Work order:
Return all lines in the data where the string "OpStatus" can be found.

(Dataset entries)
►

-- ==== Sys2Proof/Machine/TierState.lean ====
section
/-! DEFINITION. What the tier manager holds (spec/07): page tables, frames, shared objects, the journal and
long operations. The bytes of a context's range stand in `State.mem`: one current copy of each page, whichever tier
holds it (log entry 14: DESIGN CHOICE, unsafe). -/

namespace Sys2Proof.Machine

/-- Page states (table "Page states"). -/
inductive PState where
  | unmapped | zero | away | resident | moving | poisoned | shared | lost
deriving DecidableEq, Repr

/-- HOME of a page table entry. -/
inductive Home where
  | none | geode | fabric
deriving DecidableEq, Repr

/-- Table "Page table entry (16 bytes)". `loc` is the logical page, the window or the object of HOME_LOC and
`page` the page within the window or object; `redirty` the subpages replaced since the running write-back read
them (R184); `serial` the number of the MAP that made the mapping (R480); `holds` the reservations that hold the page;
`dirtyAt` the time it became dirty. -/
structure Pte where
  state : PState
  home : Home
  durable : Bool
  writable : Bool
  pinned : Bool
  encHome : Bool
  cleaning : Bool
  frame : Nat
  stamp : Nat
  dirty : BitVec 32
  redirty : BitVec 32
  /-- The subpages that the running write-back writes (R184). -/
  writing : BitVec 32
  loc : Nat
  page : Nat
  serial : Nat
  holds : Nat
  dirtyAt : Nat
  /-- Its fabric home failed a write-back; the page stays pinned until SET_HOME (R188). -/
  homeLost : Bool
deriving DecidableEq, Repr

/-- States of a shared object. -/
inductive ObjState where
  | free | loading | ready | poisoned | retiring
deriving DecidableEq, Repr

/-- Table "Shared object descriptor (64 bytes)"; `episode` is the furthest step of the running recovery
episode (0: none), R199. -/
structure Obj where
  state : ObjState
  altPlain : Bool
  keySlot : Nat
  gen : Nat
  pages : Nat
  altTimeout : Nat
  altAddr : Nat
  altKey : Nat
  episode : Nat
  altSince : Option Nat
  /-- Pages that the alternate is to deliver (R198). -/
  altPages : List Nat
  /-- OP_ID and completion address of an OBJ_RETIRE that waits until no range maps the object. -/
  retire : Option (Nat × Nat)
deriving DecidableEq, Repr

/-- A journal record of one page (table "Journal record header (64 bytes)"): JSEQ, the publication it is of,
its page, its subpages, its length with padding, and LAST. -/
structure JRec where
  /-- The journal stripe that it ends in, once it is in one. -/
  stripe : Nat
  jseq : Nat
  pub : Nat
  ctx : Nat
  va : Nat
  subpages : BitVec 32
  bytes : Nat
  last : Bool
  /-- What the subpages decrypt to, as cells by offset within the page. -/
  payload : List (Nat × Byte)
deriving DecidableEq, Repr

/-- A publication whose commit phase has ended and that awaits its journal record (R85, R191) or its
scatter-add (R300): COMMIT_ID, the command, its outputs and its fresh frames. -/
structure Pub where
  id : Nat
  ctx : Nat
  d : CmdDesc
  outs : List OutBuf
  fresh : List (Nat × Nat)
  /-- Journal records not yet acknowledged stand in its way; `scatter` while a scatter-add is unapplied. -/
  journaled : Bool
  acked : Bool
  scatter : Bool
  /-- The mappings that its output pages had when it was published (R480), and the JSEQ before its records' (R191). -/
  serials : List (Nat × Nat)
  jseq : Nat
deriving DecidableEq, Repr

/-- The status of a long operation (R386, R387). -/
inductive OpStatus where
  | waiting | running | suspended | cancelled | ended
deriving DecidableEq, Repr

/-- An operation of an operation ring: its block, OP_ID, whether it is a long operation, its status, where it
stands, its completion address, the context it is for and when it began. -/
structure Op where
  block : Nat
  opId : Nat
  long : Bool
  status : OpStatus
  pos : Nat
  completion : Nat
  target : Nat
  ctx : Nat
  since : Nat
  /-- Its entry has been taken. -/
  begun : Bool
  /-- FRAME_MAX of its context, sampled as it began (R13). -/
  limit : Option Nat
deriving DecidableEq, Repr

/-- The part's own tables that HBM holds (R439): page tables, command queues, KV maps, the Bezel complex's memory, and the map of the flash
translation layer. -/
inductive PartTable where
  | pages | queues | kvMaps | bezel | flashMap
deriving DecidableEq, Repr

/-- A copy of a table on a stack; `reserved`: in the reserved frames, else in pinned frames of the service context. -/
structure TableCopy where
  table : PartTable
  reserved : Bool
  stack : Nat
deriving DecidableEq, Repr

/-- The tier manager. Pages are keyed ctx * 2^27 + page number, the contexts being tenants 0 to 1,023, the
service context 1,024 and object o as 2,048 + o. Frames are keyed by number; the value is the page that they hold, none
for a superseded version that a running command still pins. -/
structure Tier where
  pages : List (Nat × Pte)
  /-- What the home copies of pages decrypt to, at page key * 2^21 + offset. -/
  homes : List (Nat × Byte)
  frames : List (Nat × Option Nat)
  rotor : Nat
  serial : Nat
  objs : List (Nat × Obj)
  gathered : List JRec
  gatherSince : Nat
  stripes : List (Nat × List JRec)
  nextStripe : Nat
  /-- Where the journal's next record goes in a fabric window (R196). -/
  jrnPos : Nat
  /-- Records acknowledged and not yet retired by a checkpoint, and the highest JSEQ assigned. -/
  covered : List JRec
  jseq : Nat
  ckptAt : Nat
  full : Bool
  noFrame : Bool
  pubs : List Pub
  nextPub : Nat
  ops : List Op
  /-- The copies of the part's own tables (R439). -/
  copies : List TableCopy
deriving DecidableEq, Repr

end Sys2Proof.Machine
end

◄

The answer:
inductive OpStatus where
  status : OpStatus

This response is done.